- _Exercise brief_
Look through the material below and copy exactly the lines from the line with "let s1 := foldOver (diesOf" to the line with "must (!((s.ctx? c.p0.toNat).any", those two lines included.

- _Data_
──────────

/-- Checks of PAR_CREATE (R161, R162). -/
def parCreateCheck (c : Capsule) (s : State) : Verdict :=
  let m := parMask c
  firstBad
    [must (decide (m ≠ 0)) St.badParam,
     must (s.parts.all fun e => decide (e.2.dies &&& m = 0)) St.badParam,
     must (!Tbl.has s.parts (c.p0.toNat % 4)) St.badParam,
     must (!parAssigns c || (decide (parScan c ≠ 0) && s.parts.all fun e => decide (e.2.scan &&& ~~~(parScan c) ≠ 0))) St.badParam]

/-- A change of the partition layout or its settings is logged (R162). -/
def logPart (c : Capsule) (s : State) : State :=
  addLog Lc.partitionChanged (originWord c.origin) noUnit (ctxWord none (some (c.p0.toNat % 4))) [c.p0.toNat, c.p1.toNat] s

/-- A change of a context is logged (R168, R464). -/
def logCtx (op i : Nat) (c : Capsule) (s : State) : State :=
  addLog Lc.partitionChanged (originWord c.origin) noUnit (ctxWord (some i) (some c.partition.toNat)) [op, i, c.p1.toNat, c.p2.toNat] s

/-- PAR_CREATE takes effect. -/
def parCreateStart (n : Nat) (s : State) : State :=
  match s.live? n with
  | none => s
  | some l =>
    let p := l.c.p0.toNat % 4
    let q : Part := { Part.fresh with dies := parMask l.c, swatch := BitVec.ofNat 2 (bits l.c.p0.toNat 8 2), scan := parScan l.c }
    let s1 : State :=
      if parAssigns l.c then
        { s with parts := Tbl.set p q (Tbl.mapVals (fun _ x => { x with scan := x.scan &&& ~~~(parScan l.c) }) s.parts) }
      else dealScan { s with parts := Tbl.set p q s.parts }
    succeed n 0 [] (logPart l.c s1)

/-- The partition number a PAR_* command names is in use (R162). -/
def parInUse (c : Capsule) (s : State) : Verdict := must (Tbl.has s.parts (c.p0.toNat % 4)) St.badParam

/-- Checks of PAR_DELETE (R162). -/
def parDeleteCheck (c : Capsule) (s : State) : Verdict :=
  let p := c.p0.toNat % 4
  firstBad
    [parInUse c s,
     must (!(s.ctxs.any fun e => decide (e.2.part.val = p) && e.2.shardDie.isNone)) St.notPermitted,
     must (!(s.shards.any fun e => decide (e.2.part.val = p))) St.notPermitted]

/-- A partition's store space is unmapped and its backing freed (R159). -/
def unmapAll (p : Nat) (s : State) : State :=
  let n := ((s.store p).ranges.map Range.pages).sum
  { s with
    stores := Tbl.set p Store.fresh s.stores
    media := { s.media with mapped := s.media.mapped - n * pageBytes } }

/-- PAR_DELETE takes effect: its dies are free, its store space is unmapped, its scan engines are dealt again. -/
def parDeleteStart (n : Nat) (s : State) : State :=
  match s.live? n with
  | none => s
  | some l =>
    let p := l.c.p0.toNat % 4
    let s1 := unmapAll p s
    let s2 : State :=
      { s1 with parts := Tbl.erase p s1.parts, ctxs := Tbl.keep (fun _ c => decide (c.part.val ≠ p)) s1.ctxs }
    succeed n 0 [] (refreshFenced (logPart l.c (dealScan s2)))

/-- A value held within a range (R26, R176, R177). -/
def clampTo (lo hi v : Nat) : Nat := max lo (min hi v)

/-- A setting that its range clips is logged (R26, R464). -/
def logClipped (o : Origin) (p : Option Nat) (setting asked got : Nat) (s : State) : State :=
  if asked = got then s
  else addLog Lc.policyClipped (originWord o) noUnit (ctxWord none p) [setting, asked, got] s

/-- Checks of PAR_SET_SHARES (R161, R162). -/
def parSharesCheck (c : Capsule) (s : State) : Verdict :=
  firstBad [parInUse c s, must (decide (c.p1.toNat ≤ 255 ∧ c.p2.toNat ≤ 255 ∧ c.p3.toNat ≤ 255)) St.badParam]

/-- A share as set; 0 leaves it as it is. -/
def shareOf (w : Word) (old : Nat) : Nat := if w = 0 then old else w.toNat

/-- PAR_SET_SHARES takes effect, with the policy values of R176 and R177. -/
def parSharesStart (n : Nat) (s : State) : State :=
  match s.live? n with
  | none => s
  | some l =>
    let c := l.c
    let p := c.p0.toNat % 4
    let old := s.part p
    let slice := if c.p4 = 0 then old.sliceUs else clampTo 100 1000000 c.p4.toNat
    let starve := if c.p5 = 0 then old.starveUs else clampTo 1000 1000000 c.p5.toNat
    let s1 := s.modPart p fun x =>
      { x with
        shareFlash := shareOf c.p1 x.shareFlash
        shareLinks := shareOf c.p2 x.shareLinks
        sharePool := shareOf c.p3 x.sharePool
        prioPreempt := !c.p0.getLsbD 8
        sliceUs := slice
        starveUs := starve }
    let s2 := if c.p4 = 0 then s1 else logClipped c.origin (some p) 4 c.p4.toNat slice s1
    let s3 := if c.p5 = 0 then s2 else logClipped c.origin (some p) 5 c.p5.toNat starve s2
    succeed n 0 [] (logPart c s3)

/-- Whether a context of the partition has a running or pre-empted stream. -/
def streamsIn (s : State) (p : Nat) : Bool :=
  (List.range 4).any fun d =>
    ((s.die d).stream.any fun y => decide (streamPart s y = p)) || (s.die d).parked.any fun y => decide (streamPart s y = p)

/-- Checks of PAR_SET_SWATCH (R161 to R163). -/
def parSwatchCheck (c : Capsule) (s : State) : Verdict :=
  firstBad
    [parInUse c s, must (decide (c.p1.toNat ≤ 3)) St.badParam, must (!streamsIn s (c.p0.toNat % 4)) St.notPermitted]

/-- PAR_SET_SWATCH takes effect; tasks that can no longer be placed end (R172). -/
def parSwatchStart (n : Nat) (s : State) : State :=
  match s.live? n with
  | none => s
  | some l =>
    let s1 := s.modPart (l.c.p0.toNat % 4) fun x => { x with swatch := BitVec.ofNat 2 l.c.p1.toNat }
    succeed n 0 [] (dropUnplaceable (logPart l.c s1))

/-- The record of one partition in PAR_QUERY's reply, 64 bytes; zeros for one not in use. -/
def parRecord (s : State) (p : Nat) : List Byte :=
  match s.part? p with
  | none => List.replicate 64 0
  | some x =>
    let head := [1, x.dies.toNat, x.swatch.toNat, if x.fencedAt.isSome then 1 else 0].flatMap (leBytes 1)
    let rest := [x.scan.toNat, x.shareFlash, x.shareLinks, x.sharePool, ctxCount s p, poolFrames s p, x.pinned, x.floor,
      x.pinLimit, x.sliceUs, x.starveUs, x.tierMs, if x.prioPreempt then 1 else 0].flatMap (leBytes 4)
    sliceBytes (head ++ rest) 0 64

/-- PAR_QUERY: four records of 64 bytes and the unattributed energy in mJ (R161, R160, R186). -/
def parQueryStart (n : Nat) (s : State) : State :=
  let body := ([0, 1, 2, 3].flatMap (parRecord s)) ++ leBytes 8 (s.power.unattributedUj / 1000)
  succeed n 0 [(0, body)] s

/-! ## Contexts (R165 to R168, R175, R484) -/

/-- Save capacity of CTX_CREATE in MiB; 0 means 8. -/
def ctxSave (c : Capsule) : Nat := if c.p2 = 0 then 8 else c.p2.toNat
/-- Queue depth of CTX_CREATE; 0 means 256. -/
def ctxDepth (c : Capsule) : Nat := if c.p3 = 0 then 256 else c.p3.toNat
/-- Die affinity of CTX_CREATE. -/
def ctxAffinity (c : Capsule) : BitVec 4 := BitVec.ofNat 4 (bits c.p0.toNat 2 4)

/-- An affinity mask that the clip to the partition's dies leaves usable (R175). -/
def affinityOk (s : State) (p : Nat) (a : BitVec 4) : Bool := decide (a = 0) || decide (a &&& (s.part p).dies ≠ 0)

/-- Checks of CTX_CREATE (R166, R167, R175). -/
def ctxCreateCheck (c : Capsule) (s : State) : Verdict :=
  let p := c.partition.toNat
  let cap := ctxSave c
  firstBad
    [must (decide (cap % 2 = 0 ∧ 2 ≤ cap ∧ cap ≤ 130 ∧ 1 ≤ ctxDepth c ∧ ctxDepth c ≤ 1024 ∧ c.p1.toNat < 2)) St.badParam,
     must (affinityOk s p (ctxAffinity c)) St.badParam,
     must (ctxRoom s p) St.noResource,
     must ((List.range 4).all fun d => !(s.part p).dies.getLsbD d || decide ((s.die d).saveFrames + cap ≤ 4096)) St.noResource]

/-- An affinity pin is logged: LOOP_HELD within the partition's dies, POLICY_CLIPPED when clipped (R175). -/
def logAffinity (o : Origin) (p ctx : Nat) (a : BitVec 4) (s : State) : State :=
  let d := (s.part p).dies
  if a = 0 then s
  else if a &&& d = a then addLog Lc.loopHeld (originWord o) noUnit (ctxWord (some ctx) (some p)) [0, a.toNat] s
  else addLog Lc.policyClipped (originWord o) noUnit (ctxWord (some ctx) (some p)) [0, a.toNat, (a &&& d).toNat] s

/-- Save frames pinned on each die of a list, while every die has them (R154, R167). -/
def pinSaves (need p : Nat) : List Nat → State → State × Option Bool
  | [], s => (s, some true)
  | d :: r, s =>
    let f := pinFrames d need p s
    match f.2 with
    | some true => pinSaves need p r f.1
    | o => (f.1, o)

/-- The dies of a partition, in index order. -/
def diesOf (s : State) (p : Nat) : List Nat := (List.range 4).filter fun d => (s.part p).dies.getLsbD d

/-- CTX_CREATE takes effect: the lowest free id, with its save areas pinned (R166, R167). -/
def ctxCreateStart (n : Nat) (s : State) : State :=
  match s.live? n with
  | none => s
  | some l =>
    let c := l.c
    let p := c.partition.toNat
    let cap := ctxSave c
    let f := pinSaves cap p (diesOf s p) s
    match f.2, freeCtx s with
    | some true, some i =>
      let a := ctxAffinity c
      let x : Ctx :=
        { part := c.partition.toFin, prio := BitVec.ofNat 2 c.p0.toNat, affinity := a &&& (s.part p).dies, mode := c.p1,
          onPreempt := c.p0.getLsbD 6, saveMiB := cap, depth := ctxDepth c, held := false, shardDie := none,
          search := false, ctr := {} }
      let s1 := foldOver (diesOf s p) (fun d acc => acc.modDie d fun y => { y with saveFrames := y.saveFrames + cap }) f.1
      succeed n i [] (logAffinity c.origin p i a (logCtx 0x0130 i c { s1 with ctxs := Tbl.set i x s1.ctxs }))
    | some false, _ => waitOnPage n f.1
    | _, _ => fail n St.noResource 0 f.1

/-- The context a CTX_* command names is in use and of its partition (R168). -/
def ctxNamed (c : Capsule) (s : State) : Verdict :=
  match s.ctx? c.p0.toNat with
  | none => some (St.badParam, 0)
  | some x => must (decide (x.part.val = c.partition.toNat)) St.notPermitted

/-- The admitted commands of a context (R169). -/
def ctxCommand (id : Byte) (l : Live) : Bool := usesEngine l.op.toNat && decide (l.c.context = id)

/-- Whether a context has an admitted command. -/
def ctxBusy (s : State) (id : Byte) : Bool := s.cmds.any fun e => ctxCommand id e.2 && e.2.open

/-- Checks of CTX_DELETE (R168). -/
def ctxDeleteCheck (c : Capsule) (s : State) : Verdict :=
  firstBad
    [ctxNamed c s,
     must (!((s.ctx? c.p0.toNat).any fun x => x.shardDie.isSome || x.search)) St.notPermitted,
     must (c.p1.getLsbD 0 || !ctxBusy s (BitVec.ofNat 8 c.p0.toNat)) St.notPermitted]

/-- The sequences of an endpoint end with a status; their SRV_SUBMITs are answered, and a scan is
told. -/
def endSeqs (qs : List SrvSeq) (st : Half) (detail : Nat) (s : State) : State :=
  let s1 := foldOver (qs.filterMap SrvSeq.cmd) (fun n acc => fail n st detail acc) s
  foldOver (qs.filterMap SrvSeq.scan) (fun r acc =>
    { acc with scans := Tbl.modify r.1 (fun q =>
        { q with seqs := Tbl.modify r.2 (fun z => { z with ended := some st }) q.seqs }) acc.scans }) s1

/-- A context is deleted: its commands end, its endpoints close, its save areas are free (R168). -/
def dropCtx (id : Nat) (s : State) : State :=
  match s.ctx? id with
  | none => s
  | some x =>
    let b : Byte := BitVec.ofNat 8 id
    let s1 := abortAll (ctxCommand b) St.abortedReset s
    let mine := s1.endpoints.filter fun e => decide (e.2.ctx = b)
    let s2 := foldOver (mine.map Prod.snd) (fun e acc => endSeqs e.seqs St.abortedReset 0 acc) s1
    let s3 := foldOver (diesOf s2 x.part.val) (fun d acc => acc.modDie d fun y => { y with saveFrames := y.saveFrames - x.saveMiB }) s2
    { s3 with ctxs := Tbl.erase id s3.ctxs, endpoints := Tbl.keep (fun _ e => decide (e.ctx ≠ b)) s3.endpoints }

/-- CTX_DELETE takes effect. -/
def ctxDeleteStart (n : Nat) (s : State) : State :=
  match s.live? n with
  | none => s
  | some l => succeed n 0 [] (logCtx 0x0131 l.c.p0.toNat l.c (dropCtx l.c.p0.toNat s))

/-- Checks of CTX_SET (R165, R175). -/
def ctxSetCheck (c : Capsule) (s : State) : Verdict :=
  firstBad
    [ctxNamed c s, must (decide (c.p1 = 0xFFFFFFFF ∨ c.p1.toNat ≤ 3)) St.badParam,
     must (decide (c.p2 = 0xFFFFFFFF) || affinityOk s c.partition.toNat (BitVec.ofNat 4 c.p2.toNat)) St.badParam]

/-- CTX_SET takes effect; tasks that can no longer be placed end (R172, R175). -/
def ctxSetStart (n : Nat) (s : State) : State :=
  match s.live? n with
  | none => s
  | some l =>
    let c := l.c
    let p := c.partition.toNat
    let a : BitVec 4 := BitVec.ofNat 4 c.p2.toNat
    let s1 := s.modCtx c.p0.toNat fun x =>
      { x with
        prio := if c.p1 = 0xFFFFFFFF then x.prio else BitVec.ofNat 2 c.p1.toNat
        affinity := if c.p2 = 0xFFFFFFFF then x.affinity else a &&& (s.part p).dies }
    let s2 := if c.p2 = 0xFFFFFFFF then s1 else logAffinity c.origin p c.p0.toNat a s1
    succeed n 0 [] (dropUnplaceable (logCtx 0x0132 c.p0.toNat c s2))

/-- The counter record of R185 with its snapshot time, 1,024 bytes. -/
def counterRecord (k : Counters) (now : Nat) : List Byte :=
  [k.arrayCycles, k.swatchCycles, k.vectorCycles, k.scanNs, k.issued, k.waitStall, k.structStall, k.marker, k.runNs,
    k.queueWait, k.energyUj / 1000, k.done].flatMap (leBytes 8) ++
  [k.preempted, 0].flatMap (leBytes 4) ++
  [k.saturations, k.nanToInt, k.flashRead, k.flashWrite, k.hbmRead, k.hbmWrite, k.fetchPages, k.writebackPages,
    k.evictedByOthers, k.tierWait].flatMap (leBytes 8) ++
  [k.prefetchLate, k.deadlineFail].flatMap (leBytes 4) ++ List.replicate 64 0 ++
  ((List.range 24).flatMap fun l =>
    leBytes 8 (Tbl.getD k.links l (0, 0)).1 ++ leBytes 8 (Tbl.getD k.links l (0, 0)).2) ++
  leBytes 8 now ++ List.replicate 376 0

──────────

- _Task response_
      let s1 := foldOver (diesOf s p) (fun d acc => acc.modDie d fun y => { y with saveFrames := y.saveFrames + cap }) f.1
      succeed n i [] (logAffinity c.origin p i a (logCtx 0x0130 i c { s1 with ctxs := Tbl.set i x s1.ctxs }))
    | some false, _ => waitOnPage n f.1
    | _, _ => fail n St.noResource 0 f.1

/-- The context a CTX_* command names is in use and of its partition (R168). -/
def ctxNamed (c : Capsule) (s : State) : Verdict :=
  match s.ctx? c.p0.toNat with
  | none => some (St.badParam, 0)
  | some x => must (decide (x.part.val = c.partition.toNat)) St.notPermitted

/-- The admitted commands of a context (R169). -/
def ctxCommand (id : Byte) (l : Live) : Bool := usesEngine l.op.toNat && decide (l.c.context = id)

/-- Whether a context has an admitted command. -/
def ctxBusy (s : State) (id : Byte) : Bool := s.cmds.any fun e => ctxCommand id e.2 && e.2.open

/-- Checks of CTX_DELETE (R168). -/
def ctxDeleteCheck (c : Capsule) (s : State) : Verdict :=
  firstBad
    [ctxNamed c s,
     must (!((s.ctx? c.p0.toNat).any fun x => x.shardDie.isSome || x.search)) St.notPermitted,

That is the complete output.